Banjir Probolinggo Tak Kenal Ampun, Jembatan Darurat Pun Roboh!
zonamerahnews – Probolinggo kembali diuji. Jembatan darurat yang menjadi urat nadi penghubung antardusun di Desa Banjarsari, Kabupaten Probolinggo, Jawa Timur, dilaporkan putus total setelah diterjang banjir bandang akibat cuaca ekstrem pada Jumat (30/1) malam. Insiden ini menjadi pukulan kedua bagi warga setempat setelah jembatan permanen di lokasi yang sama juga ambruk beberapa waktu lalu.

Sekretaris Daerah (Sekda) Kabupaten Probolinggo, Ugas Irwanto, menjelaskan bahwa jembatan darurat tersebut memang memiliki tingkat kerawanan yang sangat tinggi. "Bentangannya cukup panjang dan posisinya berada tepat di jalur aliran air dengan debit yang sangat besar saat hujan deras," ungkap Ugas dalam keterangannya di Probolinggo, Sabtu (31/1).
Sebelumnya, jembatan ini dibangun sebagai solusi sementara setelah jembatan permanen yang menjadi penghubung utama antara Dusun Beji dan Dusun Banjarsari di Desa Banjarsari, Kecamatan Sumberasih, ambruk akibat banjir pada Sabtu (17/1).
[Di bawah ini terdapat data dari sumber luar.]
section
/-! SUPPORT. The command words that meet no error, written out, and error entry as one record update
(30_encoding R64, 60_exceptions R166 to R168). -/

namespace Sys2Proof.Machine

/-! ### The words that meet no error -/

theorem not_wordIllegal_of_firstError_none {w : BitVec 32} {p : Phase} (h : firstError w p = none) :
    ¬ wordIllegal w = true := by
  intro hi
  rw [firstError_of_wordIllegal hi] at h
  cases h

/-- A word that is not illegal has no bits but its count and its opcode. -/
theorem word_eq_of_fields {w : BitVec 32} {cnt op : Nat} (h : ¬ wordIllegal w = true) (hcnt : wordCnt w = cnt)
    (hop : wordOp w = op) : w = BitVec.ofNat 32 (cnt * 256 + op) := by
  have hfields := mt (wordIllegal_iff_fields w).mpr h
  have hnat : w.toNat = cnt * 256 + op := by
    unfold wordCnt at hcnt
    unfold wordOp at hop
    omega
  rw [← hnat, BitVec.ofNat_toNat, BitVec.setWidth_eq]

theorem wordCnt_eq_zero_of_noCount {w : BitVec 32} (h : ¬ wordIllegal w = true) (hop : wordOp w = 0 ∨ wordOp w = 4) :
    wordCnt w = 0 :=
  by_contra fun hcnt => h ((wordIllegal_iff_fields w).mpr (.inr (.inr (.inr ⟨hop, hcnt⟩))))

section
variable {w : BitVec 32} {p : Phase} (he : firstError w p = none)
include he

theorem word_of_nop (hop : wordOp w = 0) : w = 0x00000000 :=
  have hi := not_wordIllegal_of_firstError_none he
  word_eq_of_fields hi (wordCnt_eq_zero_of_noCount hi (.inl hop)) hop

theorem word_of_init (hop : wordOp w = 1) : w = 0x00001001 := by
  have hi := not_wordIllegal_of_firstError_none he
  rw [firstError_init hi p hop] at he
  have hcnt : wordCnt w = 16 := by_contra fun hne => by rw [if_pos hne] at he; cases he
  exact word_eq_of_fields hi hcnt hop

theorem word_of_clear (hop : wordOp w = 4) : w = 0x00000004 :=
  have hi := not_wordIllegal_of_firstError_none he
  word_eq_of_fields hi (wordCnt_eq_zero_of_noCount hi (.inr hop)) hop

/-- BLOCK and LAST meet no error in ABSORB alone (60_exceptions R164). -/
theorem phase_of_message_command (hop : wordOp w = 2 ∨ wordOp w = 3) : p = .absorb := by
  have hi := not_wordIllegal_of_firstError_none he
  by_contra hp
  obtain hop | hop := hop
  · rw [firstError_block hi p hop, if_pos hp] at he; cases he
  · rw [firstError_last hi p hop, if_pos hp] at he; cases he

end

/-! ### Error entry and exit -/

theorem code_ne_zero (e : ErrCode) : e.code ≠ 0 := by
  cases e <;> decide

/-- Error entry in ERROR overwrites `err` and nothing else (60_exceptions R169). -/
theorem raise_of_error {s : State} (h : s.phase = .error) (e : ErrCode) : s.raise e = { s with err := e.code } := by
  rw [State.raise, ← h]

theorem execute_of_wordIllegal {c : Command} (h : wordIllegal c.word = true) (s : State) :
    execute c s = .next (s.raise .illegal) := by
  obtain ⟨why, hd⟩ := decode_of_wordIllegal h
  exact execute_of_illegal hd s

/-- The step that completes a failing command, as one record update (60_exceptions R167). -/
theorem step_of_firstError {s : State} {c : Command} {e : ErrCode} (h : Executing c s) (hn : ClockNext s)
    (he : firstError c.word s.phase = some e) :
    step s = .next { s with err := e.code, phase := .error, latch := none, host := s.host.tail } := by
  obtain ⟨t, ht, ho⟩ := step_outcome h hn
  rw [ht, ho.eq_raise he]
  rfl

namespace CommandOutcome

variable {c : Command} {s t : State}

/-- A command that meets no error ends outside ERROR, but for NOP, which keeps the phase. -/
theorem phase_ne_error_or_nop (h : CommandOutcome c s t) (he : firstError c.word s.phase = none) :
    t.phase ≠ .error ∨ (c.word = 0x00000000 ∧ t = s) := by
  cases h with
  | failed he' => rw [he'] at he; cases he
  | nop _ hop => exact .inr ⟨word_of_nop he hop, rfl⟩
  | block _ hop => left; rw [absorbWord_phase, phase_of_message_command he (.inl hop)]; decide
  | init | last | clear => left; simp

/-- The commands that lead out of ERROR: a successful INIT and CLEAR (60_exceptions R168). -/
theorem leaves_error (h : CommandOutcome c s t) (hs : s.phase = .error) (ht : t.phase ≠ .error) :
    (c.word = 0x00001001 ∧ t.phase = .absorb ∧ t.err = 0) ∨ (c.word = 0x00000004 ∧ t.phase = .idle ∧ t.err = 0) := by
  cases h with
  | failed => exact absurd (raise_phase _ _) ht
  | nop => exact absurd hs ht
  | init he hop => exact .inl ⟨word_of_init he hop, rfl, rfl⟩
  | block he hop => cases hs.symm.trans (phase_of_message_command he (.inl hop))
  | last he hop => cases hs.symm.trans (phase_of_message_command he (.inr hop))
  | clear he hop => exact .inr ⟨word_of_clear he hop, rfl, rfl⟩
Namun, derasnya arus air akibat hujan tak henti-hentinya kembali membuktikan bahwa struktur darurat tersebut tak mampu menahan terjangan alam pada Jumat malam.
Meskipun demikian, Sekda Ugas memastikan bahwa masyarakat tidak sepenuhnya terisolasi. "Akses warga tidak sepenuhnya terputus karena masih ada jalur penyeberangan alternatif yang bisa dimanfaatkan. Jembatan darurat ini bukan satu-satunya opsi," tegasnya.
Pemerintah Kabupaten Probolinggo akan segera melakukan asesmen komprehensif untuk menentukan langkah penanganan yang paling tepat. Namun, pembangunan kembali jembatan permanen akan menunggu kondisi cuaca yang lebih kondusif dan aman.
Badan Penanggulangan Bencana Daerah (BPBD) Kabupaten Probolinggo bersama pemerintah kecamatan dan desa terus siaga memantau lokasi jembatan putus. Imbauan keras diberikan kepada masyarakat agar tidak nekat melintas di area tersebut demi keselamatan bersama.
"Kami mengimbau masyarakat untuk selalu meningkatkan kewaspadaan, terutama saat hujan deras melanda. Jangan pernah memaksakan diri melintas di area yang berpotensi membahayakan keselamatan," pungkas Ugas.